I have thinkerly days sometimes. Usually when the wind blows wild and I feel restless.
Today is the perfect culmination of thinkerly conditions.  Fall is like that.
I spent some time thinking about what I want the last week of the 31 days project to hold, now that we’ve looked in my closets and discussed what’s in the pantry.  Where to we go from here?

I think we’ll spend the next week going outside the box of house keeping and talking about what to do with life once we’ve eliminated the things that weigh us down and steal from us.  Clearing our homes is just the first step, there is a life to be lived after that, and maybe its time we examined more closely what sort of life we want that to be.
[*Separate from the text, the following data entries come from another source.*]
theorem State.setRunning_keeps {s0 s : State} (H : Keeps s0 s) (v : Bool) :
    Keeps s0 (State.setRunning s v) := by
  unfold State.setRunning
  repeat' first
    | (with_reducible assumption) | (intro) | (with_reducible apply Keeps.setDocOk) | (with_reducible apply DocOk.docW)
    | (with_reducible apply DocOk.docE) | (fail_if_no_progress (with_reducible apply DocOk.record))
    | (with_reducible apply Keeps.ite2) | (with_reducible apply Keeps.ite)
    | (fail_if_no_progress ((with_reducible apply Keeps.record) <;> first | with_reducible rfl | skip)) | split | (dsimp only)

theorem State.endBoot_keeps {s0 s : State} (H : Keeps s0 s)  :
    Keeps s0 (State.endBoot s) := by
  unfold State.endBoot
  repeat' first
    | (with_reducible assumption) | (intro) | (with_reducible apply State.tryAdmit_keeps)
    | (with_reducible apply State.issueAlias_keeps) | (with_reducible apply State.bootStage_keeps)
    | (with_reducible apply Keeps.ite2) | (with_reducible apply Keeps.ite)
    | (fail_if_no_progress ((with_reducible apply Keeps.record) <;> first | with_reducible rfl | skip)) | split | (dsimp only)

theorem State.bootFirmware_keeps {s0 s : State} (H : Keeps s0 s)  :
    Keeps s0 (State.bootFirmware s) := by
  unfold State.bootFirmware
  repeat' first
    | (with_reducible assumption) | (intro) | (with_reducible apply State.chooseSlot_keeps)
    | (with_reducible apply State.bootStage_keeps) | (with_reducible apply State.runImage_keeps)
    | (with_reducible apply State.unlock_keeps) | (with_reducible apply Keeps.ite2) | (with_reducible apply Keeps.ite)
    | (fail_if_no_progress ((with_reducible apply Keeps.record) <;> first | with_reducible rfl | skip)) | split
    | (rename_i h; have hs := congrArg Prod.snd h; dsimp only at hs; subst hs)
    | (rename_i h _; have hs := congrArg Prod.snd h; dsimp only at hs; subst hs) | (dsimp only)

theorem State.bootImage_keeps {s0 s : State} (H : Keeps s0 s) (type : Nat) :
    Keeps s0 (State.bootImage s type) := by
  unfold State.bootImage
  repeat' first
    | (with_reducible assumption) | (intro) | (with_reducible apply State.chooseSlot_keeps)
    | (with_reducible apply State.setBoot_keeps) | (with_reducible apply State.runImage_keeps) | (with_reducible apply BootOk.boot)
    | (fail_if_no_progress (with_reducible apply BootOk.record)) | (with_reducible apply Keeps.ite2)
    | (with_reducible apply Keeps.ite)
    | (fail_if_no_progress ((with_reducible apply Keeps.record) <;> first | with_reducible rfl | skip)) | split
    | (rename_i h; have hs := congrArg Prod.snd h; dsimp only at hs; subst hs)
    | (rename_i h _; have hs := congrArg Prod.snd h; dsimp only at hs; subst hs) | (dsimp only)

theorem State.bootPolicy_keeps {s0 s : State} (H : Keeps s0 s)  :
    Keeps s0 (State.bootPolicy s) := by
  unfold State.bootPolicy
  repeat' first
    | (with_reducible assumption) | (intro) | (with_reducible apply State.chooseSlot_keeps)
    | (with_reducible apply State.setBoot_keeps) | (with_reducible apply State.runPolicy_keeps)
    | (with_reducible apply BootOk.boot) | (fail_if_no_progress (with_reducible apply BootOk.record))
    | (with_reducible apply Keeps.ite2) | (with_reducible apply Keeps.ite)
    | (fail_if_no_progress ((with_reducible apply Keeps.record) <;> first | with_reducible rfl | skip)) | split
    | (rename_i h; have hs := congrArg Prod.snd h; dsimp only at hs; subst hs)
    | (rename_i h _; have hs := congrArg Prod.snd h; dsimp only at hs; subst hs) | (dsimp only)

theorem State.unlessHandover_keeps {s0 s : State} (H : Keeps s0 s) (f : State → Answer) (hf : ∀ x, Keeps s0 x → Keeps s0 (f x).2.2) :
    Keeps s0 (State.unlessHandover s f).2.2 := by
  unfold State.unlessHandover
  repeat' first
    | (with_reducible assumption) | (intro) | (with_reducible apply deny_keeps) | (with_reducible apply hf)
    | (with_reducible apply Keeps.ite2) | (with_reducible apply Keeps.ite)
    | (fail_if_no_progress ((with_reducible apply Keeps.record) <;> first | with_reducible rfl | skip)) | split
    | (rename_i h; have hs := congrArg Prod.snd h; dsimp only at hs; subst hs)
    | (rename_i h _; have hs := congrArg Prod.snd h; dsimp only at hs; subst hs) | (dsimp only)

theorem State.drawSsk_keeps {s0 s : State} (H : Keeps s0 s)  :
    Keeps s0 (State.drawSsk s) := by
  unfold State.drawSsk
  repeat' first
    | (with_reducible assumption) | (intro) | (with_reducible apply State.drawFrom_keeps)
    | (with_reducible apply State.setBoot_keeps) | (with_reducible apply BootOk.boot)
    | (fail_if_no_progress (with_reducible apply BootOk.record)) | (with_reducible apply Keeps.ite2)
    | (with_reducible apply Keeps.ite)
    | (fail_if_no_progress ((with_reducible apply Keeps.record) <;> first | with_reducible rfl | skip)) | split
    | (rename_i h; have hs := congrArg Prod.snd h; dsimp only at hs; subst hs)
    | (rename_i h _; have hs := congrArg Prod.snd h; dsimp only at hs; subst hs) | (dsimp only)

theorem State.freshJournal_keeps {s0 s : State} (H : Keeps s0 s)  :
    Keeps s0 (State.freshJournal s) := by
  unfold State.freshJournal
  repeat' first
    | (with_reducible assumption) | (intro) | (with_reducible apply State.setBoot_keeps)
    | (with_reducible apply State.emptyCatalogue_keeps) | (with_reducible apply State.modFn_keeps)
    | (with_reducible apply Keeps.forAll) | (with_reducible apply BootOk.boot)
    | (fail_if_no_progress (with_reducible apply BootOk.record)) | (with_reducible apply Keeps.ite2)
    | (with_reducible apply Keeps.ite)
    | (fail_if_no_progress ((with_reducible apply Keeps.record) <;> first | with_reducible rfl | skip)) | split | (dsimp only)

theorem State.defaultOrders_keeps {s0 s : State} (H : Keeps s0 s)  :
    Keeps s0 (State.defaultOrders s) := by
  unfold State.defaultOrders
  repeat' first
    | (with_reducible assumption)
    | (fail_if_no_progress ((with_reducible apply Keeps.record) <;> first | with_reducible rfl | rfl | skip)) | (intro)
    | (with_reducible apply Keeps.ite2) | (with_reducible apply Keeps.ite)
    | (fail_if_no_progress ((with_reducible apply Keeps.record) <;> first | with_reducible rfl | skip)) | split | (dsimp only)

theorem State.leaveErased_keeps {s0 s : State} (H : Keeps s0 s)  :
    Keeps s0 (State.leaveErased s) := by
  unfold State.leaveErased
  repeat' first
    | (with_reducible assumption) | (intro) | (with_reducible apply State.thaw_keeps) | (with_reducible apply State.unlock_keeps)
    | (with_reducible apply Keeps.ite2) | (with_reducible apply Keeps.ite)
    | (fail_if_no_progress ((with_reducible apply Keeps.record) <;> first | with_reducible rfl | skip)) | split | (dsimp only)

theorem State.useChallenge_keeps {s0 s : State} (H : Keeps s0 s) (nonce : List Byte) :
    Keeps s0 (State.useChallenge s nonce) := by
  unfold State.useChallenge
  repeat' first
    | (with_reducible assumption) | (intro) | (with_reducible apply State.setBoot_keeps) | (with_reducible apply BootOk.boot)
    | (fail_if_no_progress (with_reducible apply BootOk.record)) | (with_reducible apply Keeps.ite2)
    | (with_reducible apply Keeps.ite)
    | (fail_if_no_progress ((with_reducible apply Keeps.record) <;> first | with_reducible rfl | skip)) | split | (dsimp only)

theorem State.preferSlot_keeps {s0 s : State} (H : Keeps s0 s) (type : Nat) (k : Nat) :
    Keeps s0 (State.preferSlot s type k) := by
  unfold State.preferSlot
  repeat' first
    | (with_reducible assumption) | (with_reducible apply BootOk.write) | (intro) | (with_reducible apply State.setBoot_keeps)
    | (with_reducible apply BootOk.boot) | (fail_if_no_progress (with_reducible apply BootOk.record))
    | (with_reducible apply Keeps.ite2) | (with_reducible apply Keeps.ite)
    | (fail_if_no_progress ((with_reducible apply Keeps.record) <;> first | with_reducible rfl | skip)) | split | (dsimp only)

theorem State.setDebug_keeps {s0 s : State} (H : Keeps s0 s) (level : Nat) :
    Keeps s0 (State.setDebug s level) := by
  unfold State.setDebug
  repeat' first
    | (with_reducible assumption) | (intro) | (with_reducible apply State.openUnit9_keeps)
    | (with_reducible apply State.setBoot_keeps) | (with_reducible apply BootOk.boot)
    | (fail_if_no_progress (with_reducible apply BootOk.record)) | (with_reducible apply Keeps.ite2)
    | (with_reducible apply Keeps.ite)
    | (fail_if_no_progress ((with_reducible apply Keeps.record) <;> first | with_reducible rfl | skip)) | split | (dsimp only)

theorem AdmEnd.done_keeps {s0 s : State} (H : Keeps s0 s)  :
    Keeps s0 (AdmEnd.done s).state := by
  unfold AdmEnd.done
  repeat' first
    | (with_reducible assumption) | (intro) | (with_reducible apply Keeps.iteA) | (with_reducible apply Keeps.ite2)
    | (with_reducible apply Keeps.ite)
    | (fail_if_no_progress ((with_reducible apply Keeps.record) <;> first | with_reducible rfl | skip)) | split
    | (dsimp only [AdmEnd.state])

theorem AdmEnd.fail_keeps {s0 s : State} (H : Keeps s0 s) (st : Byte) :
    Keeps s0 (AdmEnd.fail st s).state := by
  unfold AdmEnd.fail
  repeat' first
    | (with_reducible assumption) | (intro) | (with_reducible apply Keeps.iteA) | (with_reducible apply Keeps.ite2)
    | (with_reducible apply Keeps.ite)
    | (fail_if_no_progress ((with_reducible apply Keeps.record) <;> first | with_reducible rfl | skip)) | split
    | (dsimp only [AdmEnd.state])

theorem State.admRecord_keeps {s0 s : State} (H : Keeps s0 s) (f : Fn) (tag : Word32) (st : Byte) (result : Word64) (len : Nat) :
    Keeps s0 (State.admRecord s f tag st result len) := by
  unfold State.admRecord
  repeat' first
    | (with_reducible assumption) | (intro) | (with_reducible apply State.setFn_keeps)
    | (with_reducible apply State.fetchHead_keeps) | (with_reducible apply State.putRecord_keeps)
    | (with_reducible apply Keeps.ite2) | (with_reducible apply Keeps.ite)
    | (fail_if_no_progress ((with_reducible apply Keeps.record) <;> first | with_reducible rfl | skip)) | split | (dsimp only)

theorem State.admin_keeps {s0 s : State} (H : Keeps s0 s) (f : Fn) (op : Nat) (from_ : AdmFrom) (used : List (Nat × Nat)) (k : List Byte → State → AdmEnd) (hk : ∀ a0 x, Keeps s0 x → Keeps s0 (k a0 x).state) :
    Keeps s0 (State.admin s f op from_ used k) := by
  unfold State.admin
  split
  · exact H
  · rename_i e _
    refine Keeps.ite H ?_
    dsimp only
    refine Keeps.ite (State.admRecord_keeps H _ _ _ _ _) (Keeps.ite (State.admRecord_keeps H _ _ _ _ _) ?_)
    have hs := hk e s H
    split
    · rename_i h
      rw [h] at hs
      exact State.admRecord_keeps hs _ _ _ _ _
    · rename_i h
      rw [h] at hs
      exact hs

theorem State.admWrite_keeps {s0 s : State} (H : Keeps s0 s) (f : Fn) (e : List Byte) (bytes : List Byte) (fails : Bool) :
    Keeps s0 (State.admWrite s f e bytes fails).state := by
  unfold State.admWrite
  repeat' first
    | (with_reducible assumption) | (intro) | (with_reducible apply AdmEnd.fail_keeps)
    | (with_reducible apply State.writeHost_keeps) | (with_reducible apply Keeps.iteA) | (with_reducible apply Keeps.ite2)
    | (with_reducible apply Keeps.ite)
    | (fail_if_no_progress ((with_reducible apply Keeps.record) <;> first | with_reducible rfl | skip)) | split
    | (rename_i h; have hs := congrArg Prod.snd h; dsimp only at hs; subst hs)
    | (rename_i h _; have hs := congrArg Prod.snd h; dsimp only at hs; subst hs) | (dsimp only [AdmEnd.state])

theorem State.newBinding_keeps {s0 s : State} (H : Keeps s0 s) (c : Nat) (mode : Nat) :
    Keeps s0 (State.newBinding s c mode) := by
  unfold State.newBinding
  repeat' first
    | (with_reducible assumption) | (intro) | (with_reducible apply State.drawFrom_keeps) | (with_reducible apply Keeps.ite2)
    | (with_reducible apply Keeps.ite)
    | (fail_if_no_progress ((with_reducible apply Keeps.record) <;> first | with_reducible rfl | skip)) | split
    | (rename_i h; have hs := congrArg Prod.snd h; dsimp only at hs; subst hs)
    | (rename_i h _; have hs := congrArg Prod.snd h; dsimp only at hs; subst hs) | (dsimp only)

theorem State.journalColl_keeps {s0 s : State} (H : Keeps s0 s) (c : Nat) :
    Keeps s0 (State.journalColl s c) := by
  unfold State.journalColl
  repeat' first
    | (with_reducible assumption) | (intro) | (with_reducible apply State.journalAdd_keeps) | (with_reducible apply Keeps.ite2)
    | (with_reducible apply Keeps.ite)
    | (fail_if_no_progress ((with_reducible apply Keeps.record) <;> first | with_reducible rfl | skip)) | split | (dsimp only)

theorem State.removeQueue_keeps {s0 s : State} (H : Keeps s0 s) (f : Fn) (q : Nat) :
    Keeps s0 (State.removeQueue s f q).2 := by
  unfold State.removeQueue
  repeat' first
    | (with_reducible assumption) | (intro) | (with_reducible apply State.setQueue_keeps)
    | (with_reducible apply State.dropHeld_keeps) | (with_reducible apply State.dropFrozen_keeps)
    | (with_reducible apply Keeps.ite2) | (with_reducible apply Keeps.ite)
    | (fail_if_no_progress ((with_reducible apply Keeps.record) <;> first | with_reducible rfl | skip)) | split | (dsimp only)

theorem State.setSpdm_keeps {s0 s : State} (H : Keeps s0 s) (via : SpdmVia) (x : Spdm) :
    Keeps s0 (State.setSpdm s via x) := by
  unfold State.setSpdm
  repeat' first
    | (with_reducible assumption) | (intro) | (with_reducible apply Keeps.ite2) | (with_reducible apply Keeps.ite)
    | (fail_if_no_progress ((with_reducible apply Keeps.record) <;> first | with_reducible rfl | skip)) | split | (dsimp only)

theorem State.spdmError_keeps {s0 s : State} (H : Keeps s0 s) (via : SpdmVia) (err : Byte) :
    Keeps s0 (State.spdmError s via err) := by
  unfold State.spdmError
  repeat' first
    | (with_reducible assumption) | (intro) | (with_reducible apply Keeps.emit) | (with_reducible apply Keeps.ite2)
    | (with_reducible apply Keeps.ite)
    | (fail_if_no_progress ((with_reducible apply Keeps.record) <;> first | with_reducible rfl | skip)) | split | (dsimp only)

theorem State.spdmOk_keeps {s0 s : State} (H : Keeps s0 s) (via : SpdmVia) (code : Byte) (payload : List Byte) :
    Keeps s0 (State.spdmOk s via code payload) := by
  unfold State.spdmOk
  repeat' first
    | (with_reducible assumption) | (intro) | (with_reducible apply State.spdmError_keeps) | (with_reducible apply Keeps.emit)
    | (with_reducible apply Keeps.ite2) | (with_reducible apply Keeps.ite)
    | (fail_if_no_progress ((with_reducible apply Keeps.record) <;> first | with_reducible rfl | skip)) | split | (dsimp only)

theorem State.spdmSigned_keeps {s0 s : State} (H : Keeps s0 s) (via : SpdmVia) (code : Byte) (slot : Nat) (payload : List Byte) :
    Keeps s0 (State.spdmSigned s via code slot payload) := by
  unfold State.spdmSigned
  repeat' first
    | (with_reducible assumption) | (intro) | (with_reducible apply State.spdmError_keeps)
    | (with_reducible apply State.spdmOk_keeps) | (with_reducible apply Keeps.ite2) | (with_reducible apply Keeps.ite)
    | (fail_if_no_progress ((with_reducible apply Keeps.record) <;> first | with_reducible rfl | skip)) | split | (dsimp only)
A few months ago I watched this inspiring talk. It entered my mind again today in all my thinking. It’s the perfect prelude to what’s coming next. I hope you’ll take a few moments to watch it. It’s worth your six minutes.

Some days are like that, even for a Minimalist

This morning I experienced my first minimalist fail in two years: I threw away our extra coffee pot. I don’t know when I did it, though I know it was sometime during the moving process. I don’t know why I did it, possibly some form of moving delusion or purging euphoria. What I do know is that I wanted coffee and thirty seconds prior to discovering my purging error, the bottom cracked out of what I now know to be the only coffee pot in the house. . Fortunately I had not disposed of the camping coffee cups my brother purchased for us the year four hurricanes marched through Florida and we went weeks without power. Eventually, a lovely friend came to the rescue with a spare coffee pot, the result of a very recent marriage and the joining of two households.

Then my power when out.
Then my internet went out once the power came back on.
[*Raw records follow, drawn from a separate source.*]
theorem execCompletionDoorbell_keeps (f : Fn) (q : QSel) (index : BitVec 16) (s : State) : ∃ nxt, execCompletionDoorbell f q index s = .next nxt ∧ Keeps s nxt := by
  have H := Keeps.refl s
  unfold execCompletionDoorbell
  refine ⟨_, rfl, ?_⟩
  repeat' first
    | (with_reducible assumption) | (intro) | (with_reducible apply State.doorbell_keeps)
    | (with_reducible apply State.queueError_keeps) | (with_reducible apply State.setQueue_keeps)
    | (with_reducible apply State.fetchHead_keeps) | (with_reducible apply Keeps.ite2) | (with_reducible apply Keeps.ite)
    | (fail_if_no_progress ((with_reducible apply Keeps.record) <;> first | with_reducible rfl | skip)) | split | (dsimp only)

theorem execAdmqEnable_keeps (f : Fn) (s : State) : ∃ nxt, execAdmqEnable f s = .next nxt ∧ Keeps s nxt := by
  have H := Keeps.refl s
  unfold execAdmqEnable
  refine ⟨_, rfl, ?_⟩
  repeat' first
    | (with_reducible assumption) | (intro) | (with_reducible apply State.write_keeps)
    | (with_reducible apply State.regError_keeps) | (with_reducible apply State.setFn_keeps) | (with_reducible apply Keeps.ite2)
    | (with_reducible apply Keeps.ite)
    | (fail_if_no_progress ((with_reducible apply Keeps.record) <;> first | with_reducible rfl | skip)) | split | (dsimp only)

theorem execAdmqDisable_keeps (f : Fn) (s : State) : ∃ nxt, execAdmqDisable f s = .next nxt ∧ Keeps s nxt := by
  have H := Keeps.refl s
  unfold execAdmqDisable
  refine ⟨_, rfl, ?_⟩
  repeat' first
    | (with_reducible assumption) | (intro) | (with_reducible apply State.write_keeps)
    | (with_reducible apply State.dropHeld_keeps) | (with_reducible apply State.modFn_keeps) | (with_reducible apply Keeps.ite2)
    | (with_reducible apply Keeps.ite)
    | (fail_if_no_progress ((with_reducible apply Keeps.record) <;> first | with_reducible rfl | skip)) | split | (dsimp only)

theorem execMsixUnmask_keeps (f : Fn) (vector : Nat) (s : State) : ∃ nxt, execMsixUnmask f vector s = .next nxt ∧ Keeps s nxt := by
  have H := Keeps.refl s
  unfold execMsixUnmask
  refine ⟨_, rfl, ?_⟩
  repeat' first
    | (with_reducible assumption) | (intro) | (with_reducible apply State.access_keeps)
    | (with_reducible apply State.sendPending_keeps) | (with_reducible apply State.modFn_keeps) | (with_reducible apply Keeps.ite2)
    | (with_reducible apply Keeps.ite)
    | (fail_if_no_progress ((with_reducible apply Keeps.record) <;> first | with_reducible rfl | skip)) | split | (dsimp only)

theorem execModerationTimerExpiry_keeps (f : Fn) (q : Nat) (s : State) : ∃ nxt, execModerationTimerExpiry f q s = .next nxt ∧ Keeps s nxt := by
  have H := Keeps.refl s
  unfold execModerationTimerExpiry
  refine ⟨_, rfl, ?_⟩
  repeat' first
    | (with_reducible assumption) | (intro) | (with_reducible apply State.sendMsix_keeps)
    | (with_reducible apply State.setQueue_keeps) | (with_reducible apply Keeps.ite2) | (with_reducible apply Keeps.ite)
    | (fail_if_no_progress ((with_reducible apply Keeps.record) <;> first | with_reducible rfl | skip)) | split | (dsimp only)

theorem execUnitFence_keeps (u : UnitId) (cause : Nat) (s : State) : ∃ nxt, execUnitFence u cause s = .next nxt ∧ Keeps s nxt := by
  have H := Keeps.refl s
  unfold execUnitFence
  refine ⟨_, rfl, ?_⟩
  repeat' first
    | (with_reducible assumption) | (intro) | (with_reducible apply State.pumpAll_keeps) | (with_reducible apply State.fence_keeps)
    | (with_reducible apply Keeps.ite2) | (with_reducible apply Keeps.ite)
    | (fail_if_no_progress ((with_reducible apply Keeps.record) <;> first | with_reducible rfl | skip)) | split | (dsimp only)

theorem execErrorCountDecay_keeps (u : UnitId) (s : State) : ∃ nxt, execErrorCountDecay u s = .next nxt ∧ Keeps s nxt := by
  have H := Keeps.refl s
  unfold execErrorCountDecay
  refine ⟨_, rfl, ?_⟩
  repeat' first
    | (with_reducible assumption) | (intro) | (with_reducible apply State.setUnit_keeps) | (with_reducible apply Keeps.ite2)
    | (with_reducible apply Keeps.ite)
    | (fail_if_no_progress ((with_reducible apply Keeps.record) <;> first | with_reducible rfl | skip)) | split | (dsimp only)

theorem execUnitHandshakeTimeout_keeps (u : UnitId) (s : State) : ∃ nxt, execUnitHandshakeTimeout u s = .next nxt ∧ Keeps s nxt := by
  have H := Keeps.refl s
  unfold execUnitHandshakeTimeout
  refine ⟨_, rfl, ?_⟩
  repeat' first
    | (with_reducible assumption) | (intro) | (with_reducible apply State.pumpAll_keeps) | (with_reducible apply State.fence_keeps)
    | (with_reducible apply Keeps.ite2) | (with_reducible apply Keeps.ite)
    | (fail_if_no_progress ((with_reducible apply Keeps.record) <;> first | with_reducible rfl | skip)) | split | (dsimp only)

theorem execUnitKnownAnswerTest_keeps (u : UnitId) (passes : Bool) (s : State) : ∃ nxt, execUnitKnownAnswerTest u passes s = .next nxt ∧ Keeps s nxt := by
  have H := Keeps.refl s
  unfold execUnitKnownAnswerTest
  refine ⟨_, rfl, ?_⟩
  repeat' first
    | (with_reducible assumption) | (intro) | (with_reducible apply State.yieldToSpare_keeps)
    | (with_reducible apply State.setUnit_keeps) | (with_reducible apply State.pumpAll_keeps)
    | (with_reducible apply State.fence_keeps) | (with_reducible apply Keeps.ite2) | (with_reducible apply Keeps.ite)
    | (fail_if_no_progress ((with_reducible apply Keeps.record) <;> first | with_reducible rfl | skip)) | split | (dsimp only)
I looked outside to see if the sun had turned red or a black hole was forming but that didn’t seem to be the case.

Oh, and right now, I’m blogging from my phone.

Normally I would simply grab my things and head to Starbucks for a few minutes of wi-fi and maybe a bagel. Instead I’ll be taking my daughter to chemistry lab in a few moments. After which my mom is arriving from Tennessee.  This is why going to Starbucks is out.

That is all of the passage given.